Here's the proof. Assume (A1) + (A2) + (A3) + (A4). First, we'll show that (H1) follows. We'll sketch the proof only for the case in which $W = \{w_1, w_2, w_3\}$, since that gives all the crucial moves. So denote an act on $W$ by a triple $(a(w_1), a(w_2), a(w_3))$. Now, suppose that $a$ and $a'$ are options defined on $W$ with the same minimum, $m$, and maximum, $M$. Let $n$ be the middle value of $a$ and $n'$ the middle value of $a'$.

Now, first note that
$$(m, m, M) \sim_W (m, M, M)$$ After all, $(m, m, M) \sim_W (M, m, m)$ by Permutation Invariance. And, by Coarse-Graining Invariance, $(m, M, M) \sim_W (M, m, m)$ iff $(m, M) \sim_{W'} (M, m)$, where $W' = \{w_1, w_2 \cup w_3\}$. And, by Permutation Invariance and the reflexivity of $\sim_{W'}$, $(m, M) \sim_{W'} (M, m)$. So $(m, M, M) \sim_W (M, m, m) \sim_W (m, m, M)$, as required. And now we have, by previous results, Permutation Invariance, and Weak Dominance:
$$a \sim_W (m, n, M) \preceq_W (m, M, M) \sim_W (m, m, M) \preceq_W (m, n', M) \sim_W a'$$
$$a' \sim_W (m, n', M) \preceq_W (m, M, M) \sim_W (m, m, M) \preceq_W (m, n, M) \sim_W a$$
And so, by transitivity, $a \sim_W a'$. That gives (H1).

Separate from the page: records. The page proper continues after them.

theorem tailView_promote (s : State) : tailView s.promote = tailView s := by
  refine tailView_congr_seats rfl fun k => ?_
  simp only [State.promote, tabulate_get, openSeat]
  split <;> rfl

theorem tailView_monitorTick (s : State) : tailView s.monitorTick = tailView s := by
  unfold State.monitorTick
  extract_lets r t u
  split <;> rfl

theorem openWork_upholds (s : State) : Upholds s s.openWork := by
  have hmonitor : Upholds s s.promote.monitorTick := .of_eq ((tailView_monitorTick _).trans (tailView_promote s))
  exact .ite hmonitor (hmonitor.trans (scans_upholds _))

theorem boundary_upholds (s : State) (order : List Worker) : Upholds s (s.boundary order) := by
  unfold State.boundary
  extract_lets a b c
  have ha : Upholds s a := .ite (expireAndScan_upholds s) (.refl s)
  have hb : tailView b = tailView a := by simp [b, apply_ite tailView, tailView_frameWork]
  have hc : tailView c = tailView b := tailView_actOnRun b.nextFrame
  have hwork : Upholds s c := ha.trans (.of_eq (hc.trans hb))
  exact .ite (hwork.trans (openWork_upholds c)) hwork

/-! ## Every step -/

theorem reset_pool : State.reset.pool = List.range Config.tailBlocks := by
  simp only [State.reset]

theorem reset_poolOk : State.reset.poolOk := by
  have hheld : State.reset.heldBlocks = [] := by simp [State.heldBlocks, State.reset, Seat.reset]
  rw [State.poolOk, hheld, List.append_nil, reset_pool]
  exact ⟨List.pairwise_lt_range, .refl _⟩

theorem reset_tailOk : State.reset.tailOk := fun k => by
  have hseat : State.reset.seats[k] = Seat.reset := by simp [State.reset]
  rw [hseat]
  exact SeatTail.lawful_of_no_tail (x := seatTail Seat.reset) rfl rfl

/-- The laws hold of a state that has the tails of a reset. -/
theorem Upholds.of_reset (h : tailView t = tailView State.reset) : Upholds s t where
  pool _ := (Upholds.of_eq h).pool reset_poolOk
  tail _ := (Upholds.of_eq h).tail reset_tailOk

theorem pinReset_upholds (s : State) : Upholds s s.pinReset := .of_reset (by simp only [tailView, State.pinReset])

theorem softReset_upholds (s : State) : Upholds s s.softReset :=
  .of_reset (by simp only [tailView, State.softReset, State.pinReset])

/-- A register write makes a soft reset, or leaves the tails alone. -/
theorem controlWrite_upholds (s : State) (w : Word) (f : Regs → Regs) :
    Upholds s (if asksReset w then s.softReset else s.modRegs f) :=
  .ite (softReset_upholds s) (.of_eq rfl)

/-- Every command keeps the laws: a reset sets them up anew, the two boundary commands keep them by their scans, and no other
command touches a tail. -/
theorem exec_upholds (i : Instr) (h : exec i s = .next t) : Upholds s t := by
  cases i with
  | pinReset => cases h; exact pinReset_upholds s
  | softReset => cases h; exact softReset_upholds s
  | run w => cases h; exact controlWrite_upholds ..
  | enableMask w => cases h; exact controlWrite_upholds ..
  | windowFaultClear w => cases h; exact .ite (.of_eq rfl) (.refl s)
  | registerWrite r w => cases r <;> cases h <;> exact .of_eq rfl
  | seatHighwayCycle up => cases h; exact .ite (.of_eq rfl) (.refl s)
  | debounceComplete slot bit => cases h; exact .of_eq rfl
  | receiveStoreArrival slots => cases h; exact .of_eq rfl
  | transmitStoreRead => cases h; exact .of_eq rfl
  | cycleStart bits => cases h; exact .of_eq rfl
  | syncTest sync => cases h; exact .of_eq rfl
  | frameBoundary turns order =>
    cases h
    have hboundary : Upholds s ((s.loadTurns turns).boundary order) := (boundary_upholds ..).from_eq rfl
    exact .ite (hboundary.trans (.of_eq rfl)) (.refl s)
  | hostTickExpiry turns =>
    cases h
    have hexpiry : Upholds s (s.loadTurns turns).expireAndScan := (expireAndScan_upholds _).from_eq rfl
    exact .ite (hexpiry.trans (.of_eq rfl)) (.refl s)

theorem step_upholds (h : step s = .next t) : Upholds s t := by
  unfold step at h
  split at h
  · cases h
    exact .refl s
  · next i rest _ => exact (exec_upholds i h).from_eq (tailView_congr rfl rfl)

/-! ## The operations on the lists, and the requests -/

theorem grantTail_other (s : State) {k j : SeatNo} (n : Nat) (hj : j ≠ k) :
    (s.grantTail k n).seats[j].blocks = s.seats[j].blocks := by
  simp [State.grantTail, Vector.getElem_set_ne, Fin.val_inj, hj.symm]

theorem grantTail_blocks (s : State) (k : SeatNo) (n : Nat) :
    (s.grantTail k n).seats[k].blocks = s.seats[k].blocks ++ s.pool.take n :=
  congrArg (·.blocks) (account_of_put (tailView_grantTail s k n))

theorem releaseTail_other (s : State) {k j : SeatNo} (keep : Nat) (hj : j ≠ k) :
    (s.releaseTail k keep).seats[j].blocks = s.seats[j].blocks := by
  simp [State.releaseTail, Vector.getElem_set_ne, Fin.val_inj, hj.symm]

theorem releaseTail_blocks (s : State) (k : SeatNo) (keep : Nat) :
    (s.releaseTail k keep).seats[k].blocks = s.seats[k].blocks.take keep :=
  congrArg (·.blocks) (account_of_put (tailView_releaseTail s k keep))

theorem releaseTail_sorted (k : SeatNo) (keep : Nat) (h : s.poolOk) :
    (s.releaseTail k keep).pool.Pairwise (· < ·) :=
  (Account.release_balances (account s k) keep).sorted h.1 (((poolOk_iff s).1 h).account_nodup k)

/-- No block is lost (R36). -/
theorem pool_length_add_heldBlocks_length (h : s.poolOk) : s.pool.length + s.heldBlocks.length = 256 := by
  simpa [Config.tailBlocks] using h.2.length_eq

theorem requestTail_granted {k : SeatNo} {n : Nat} (loud : Bool)
    (hn : n = min s.seats[k].adopted.echo.tailRequest s.pool.length) (h : s.seats[k].adopted.echo.tailFloor ≤ n) :
    s.requestTail k loud = { s with
      pool := s.pool.drop n
      seats := s.seats.set k { s.seats[k] with blocks := s.seats[k].blocks ++ s.pool.take n, waiting := false } } := by
  subst hn
  simp only [State.requestTail, if_pos h]
  simp [State.setWaiting, State.grantTail, State.modSeat]

theorem requestTail_refused {k : SeatNo} (loud : Bool)
    (h : min s.seats[k].adopted.echo.tailRequest s.pool.length < s.seats[k].adopted.echo.tailFloor) :
    s.requestTail k loud = { s with
      seats := s.seats.set k { s.seats[k] with waiting := true }
      io := if loud = true then
          hand s.env .poolShort (.seat k) (BitVec.ofNat 32 s.seats[k].adopted.echo.tailRequest)
            (BitVec.ofNat 32 s.seats[k].adopted.echo.tailFloor) (BitVec.ofNat 32 s.pool.length) s.io
        else s.io } := by
  simp only [State.requestTail, if_neg (Nat.not_le.2 h)]
  cases loud <;> rfl

end

/-- Settles O27: a step moves blocks by operations on one seat's `Account`, each of which keeps the blocks of the account and
the law of its seat. -/
theorem tailPoolLaw : Obligations.TailPoolLaw := by
  unfold Obligations.TailPoolLaw
  refine ⟨?grants, ?releases, ?keepsPool, ?total, reset_poolOk, reset_pool, ?resetBlocks, ?requests, ?keepsTails,
    reset_tailOk⟩
  case grants => exact fun s k n => ⟨grantTail_blocks s k n, rfl, fun j => grantTail_other s n⟩
  case releases =>
    exact fun s k keep h => ⟨releaseTail_blocks s k keep, Account.release_pool_perm (account s k) keep,
      releaseTail_sorted k keep h, fun j => releaseTail_other s keep⟩
  case keepsPool => exact fun s t h hstep => (step_upholds hstep).pool h
  case total => exact fun s => pool_length_add_heldBlocks_length
  case resetBlocks => exact fun k => by simp [State.reset, Seat.reset]
  case requests => exact fun s k loud => ⟨requestTail_granted loud rfl, requestTail_refused loud⟩
  case keepsTails => exact fun s t h hstep => (step_upholds hstep).tail h

end Sys2Proof.TailPool
end

section
/-! Residual attenuation (2.6, R31). -/

namespace Sys2Proof.ResidualCust

open Sys2Proof.Machine

/-- One sample multiplied by the residual gain, rounded and saturated (0.4). -/
theorem mulRound_eq (x : Sample) (gain : Nat) :
    mulRound x gain = max (-32768) (min 32767 ((x * gain + 8192) / 16384)) := rfl

/-- Residual attenuation acts on a frame or leaves it as it is (R31). -/
theorem residual_eq (e : Echo) (tracking voice doubleTalk : Bool) (cust : List Sample) :
    residual e tracking voice doubleTalk cust =
      if tracking = true ∧ voice = true ∧ doubleTalk = false then
        cust.map fun y : Int => max (-32768) (min 32767 ((y * e.residualGain + 8192) / 16384))
      else cust := by
  simp only [Machine.residual, mulRound_eq, Bool.and_eq_true, Bool.not_eq_true', and_assoc]

/-- The CUST that a seat keeps is the canceller's error with residual attenuation. -/
theorem seatAudio_cust (k : SeatNo) (kept : SeatNo → Kept) (i : SeatInputs) (x : Seat) :
    (seatAudio k kept i x).seat.kept.cust =
      let g := x.governing
      let ec := cancelFrame g.echo g.routing.mode.holdsSlot i.fault x.mixer.line i.y x.canceller
      residual g.echo (decide (x.canceller.state = .tracking))
        (suppressFrame g.noise i.status.present x.suppressor i.mic).1.voice ec.1.reasons.doubleTalk ec.2 := rfl

/-- The canceller that a seat keeps is that of the frame's samples, after the state decision: no residual attenuation is
in it. -/
theorem seatAudio_canceller (k : SeatNo) (kept : SeatNo → Kept) (i : SeatInputs) (x : Seat) :
    (seatAudio k kept i x).seat.canceller =
      (decideState k x.blocks.length (cancelFrame x.governing.echo x.governing.routing.mode.holdsSlot i.fault
        x.mixer.line i.y x.canceller).1).1 := rfl

/-- Settles O49: the CUST kept is `residual` of the canceller's errors, and the canceller kept does not see it. -/
theorem residualAttenuation : Obligations.ResidualAttenuation := by
  unfold Obligations.ResidualAttenuation
  intro k kept i x g e v a
  refine ⟨?_, seatAudio_canceller k kept i x⟩
  have hcust : a.kept.cust = residual g.echo (decide (x.canceller.state = .tracking)) v e.1.reasons.doubleTalk e.2 :=
    seatAudio_cust k kept i x
  rw [hcust, residual_eq]
  simp only [decide_eq_true_eq]

end Sys2Proof.ResidualCust
end

section
/-! The noise suppressor's band, floor and voice flag (Chapter 3: R54, R58, R59). -/

namespace Sys2Proof.NoiseSuppressor

open Sys2Proof.Machine

section
variable (n : Noise) (x : Suppressor) (xs : List Sample)

@[simp] theorem presentFrame_band : (presentFrame n x xs).1.band = bandOf (meanSquare xs) x.initialised.floor := rfl

@[simp] theorem presentFrame_floor :
    (presentFrame n x xs).1.floor = nextFloor n.floorRiseShift (meanSquare xs) x.initialised.floor := rfl

theorem presentFrame_voice_hangover :
    ((presentFrame n x xs).1.voice, (presentFrame n x xs).1.hangover) =
      nextVoice n (presentFrame n x xs).1.band x.initialised.hangover := rfl

end

/-! ## The band -/

section
variable {E F : Nat}

theorem bandOf_of_lt (h : E < 2 * F) : bandOf E F = 0 := if_pos h

/-- The search through the bands upwards ends at the largest band whose threshold the energy meets (R54). -/
theorem bandOf_eq_findGreatest (h : 2 * F ≤ E) : bandOf E F = Nat.findGreatest (fun k => F * 2 ^ k ≤ E) 7 :=
  if_neg h.not_gt

theorem bandOf_spec (h : 2 * F ≤ E) :
    1 ≤ bandOf E F ∧ bandOf E F ≤ 7 ∧ F * 2 ^ bandOf E F ≤ E ∧ ∀ k, bandOf E F < k → k ≤ 7 → E < F * 2 ^ k := by
  obtain ⟨hle, hmeets, hmax⟩ := Nat.findGreatest_eq_iff.1 (bandOf_eq_findGreatest h).symm
  have hpos : 1 ≤ bandOf E F := by
    by_contra hzero
    exact hmax (n := 1) (by omega) (by decide) (by omega)
  exact ⟨hpos, hle, hmeets (Nat.ne_zero_of_lt hpos), fun k hlt hk => Nat.lt_of_not_le (hmax hlt hk)⟩

end

/-- Settles O37: from 2 × F up the band is the greatest in 1..7 whose threshold the energy meets. -/
theorem bandOfFrame : Obligations.BandOfFrame := by
  unfold Obligations.BandOfFrame
  intro n x xs E F b
  exact ⟨bandOf_of_lt, bandOf_spec⟩

/-! ## The floor -/

section
variable (shift : Nat) {E F : Nat}

theorem nextFloor_of_lt (h : E < F) : nextFloor shift E F = max E 1 := if_pos h

theorem nextFloor_of_le (h : F ≤ E) : nextFloor shift E F = min E (F + F / 2 ^ shift + 1) := if_neg h.not_gt

/-- A frame whose energy lies under the floor does not raise it, and a raise stops at the frame's energy. -/
theorem nextFloor_le_energy_of_raised (h : F < nextFloor shift E F) : nextFloor shift E F ≤ E := by
  obtain hlt | hle := Nat.lt_or_ge E F
  · rw [nextFloor_of_lt shift hlt] at h
    omega
  · rw [nextFloor_of_le shift hle]
    exact Nat.min_le_left ..

theorem one_le_nextFloor (h : 1 ≤ F) : 1 ≤ nextFloor shift E F := by
  obtain hlt | hle := Nat.lt_or_ge E F
  · rw [nextFloor_of_lt shift hlt]
    exact Nat.le_max_right ..
  · rw [nextFloor_of_le shift hle]
    exact Nat.le_min.2 ⟨h.trans hle, Nat.le_add_left ..⟩

end

/-- Settles O38: the band and the new floor of a frame are both taken from the floor before it. -/
theorem floorUpdate : Obligations.FloorUpdate := by
  unfold Obligations.FloorUpdate
  intro n x xs E F G
  exact ⟨presentFrame_band n x xs, nextFloor_of_lt _, nextFloor_of_le _, nextFloor_le_energy_of_raised _,
    one_le_nextFloor _⟩

/-! ## The voice flag -/

section
variable {n : Noise} {b : Nat}

theorem nextVoice_of_le (h : n.vadBand ≤ b) (hangover : Nat) : nextVoice n b hangover = (true, n.vadHangover) := if_pos h

/-- Below vad_band the flag says whether the count stood above 0, and the count falls by one, down to 0 (R59). -/
theorem nextVoice_of_lt (h : b < n.vadBand) (hangover : Nat) :
    nextVoice n b hangover = (decide (0 < hangover), hangover - 1) := by
  rw [nextVoice, if_neg h.not_ge]
  cases hangover <;> rfl

/-- A run of frames below vad_band uses the count up, and the flag is 1 while the run is no longer than the count it
began with. -/
theorem foldl_nextVoice_of_lt (bs : List Nat) (hangover : Nat) (hbs : ∀ b ∈ bs, b < n.vadBand) :
    bs.foldl (fun v b => nextVoice n b v.2) (true, hangover) =
      (decide (bs.length ≤ hangover), hangover - bs.length) := by
  induction bs using List.reverseRecOn with
  | nil => simp
  | append_singleton bs b ih =>
    obtain ⟨hinit, hlast⟩ := List.forall_mem_append.1 hbs
    rw [List.foldl_append, ih hinit, List.foldl_cons, List.foldl_nil,
      nextVoice_of_lt (hlast b (List.mem_singleton_self b)), List.length_append, List.length_singleton]
    simp only [Nat.sub_pos_iff_lt, Nat.succ_le_iff, Nat.sub_sub]

end

/-- Settles O39: a frame at or above vad_band loads the count, and a run of frames below it, by induction on the run from
its end, counts down from there. -/
theorem voiceHangover : Obligations.VoiceHangover := by
  unfold Obligations.VoiceHangover
  refine ⟨?frame, ?run, ?absent⟩
  case frame =>
    intro n x xs t h
    have hnext : (t.voice, t.hangover) = nextVoice n t.band h := presentFrame_voice_hangover n x xs
    refine ⟨fun hvoice => ?_, fun hlow hpos => ?_, fun hlow hzero => ?_⟩
    · rw [nextVoice_of_le hvoice] at hnext
      exact Prod.mk.inj hnext
    · rw [nextVoice_of_lt hlow, decide_eq_true hpos] at hnext
      exact Prod.mk.inj hnext
    · rw [nextVoice_of_lt hlow, hzero] at hnext
      exact congrArg Prod.fst hnext
  case run =>
    intro n b bs h hvoice hlow
    rw [List.foldl_cons, nextVoice_of_le hvoice, foldl_nextVoice_of_lt bs _ hlow]
  case absent => exact fun x => rfl

end Sys2Proof.NoiseSuppressor
end

section
/-! The law of supervision (4.1, R74).  The law speaks of the mode, the target and the attachment list of every seat, of the
lists that govern, and of stand-alone operation, so a state is reduced to its `View`.  What the model does to the lists is
written out once over views.  There a change of ROUTING and a change of the lists touch different fields, so that an adopted
record is first its changes of the lists and then its ROUTING, and each of the two is seen to keep the law. -/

For (H2), suppose $a$ has worst case $m$, middle case $n$, and best-case $M$, while $a'$ has worst case $m'$, middle case $n'$, and worst case $M'$. And suppose $m < m'$ and $M < M'$. Then$$a \sim_W (m, n, M) \preceq_W (m, M, M) \sim_W (m, m, M) \prec_W (m', n', M') \sim_W a'$$as required. $\Box$

In a follow-up blog post, I'd like to explore Hurwicz's conditions (A1-4) in more detail. I'm a fan of his approach, not least because I want to use something like his decision rule within the framework of accuracy-first epistemology to understand how we select our first credences -- our ur-priors or superbaby credences (see here). But I now think Hurwicz's focus on only the worst-case and best-case scenarios is too restrictive. So I have to grapple with the theorem I've just presented. That's what I hope to do in the next post. But here's a quick observation. (A1-4), while plausible at first sight, sail very close to inconsistency. For instance, (A1), (A3), and (A4) are inconsistent when combined with a slight strengthening of (A2). Suppose we add the following to (A2) to give (A2$^\star$):

3. If $a(w) \leq a'(w)$ for all $w$ in $W$ and $a(w) < a'(w)$ for some $w$ in $W$, then $a \prec_W a'$.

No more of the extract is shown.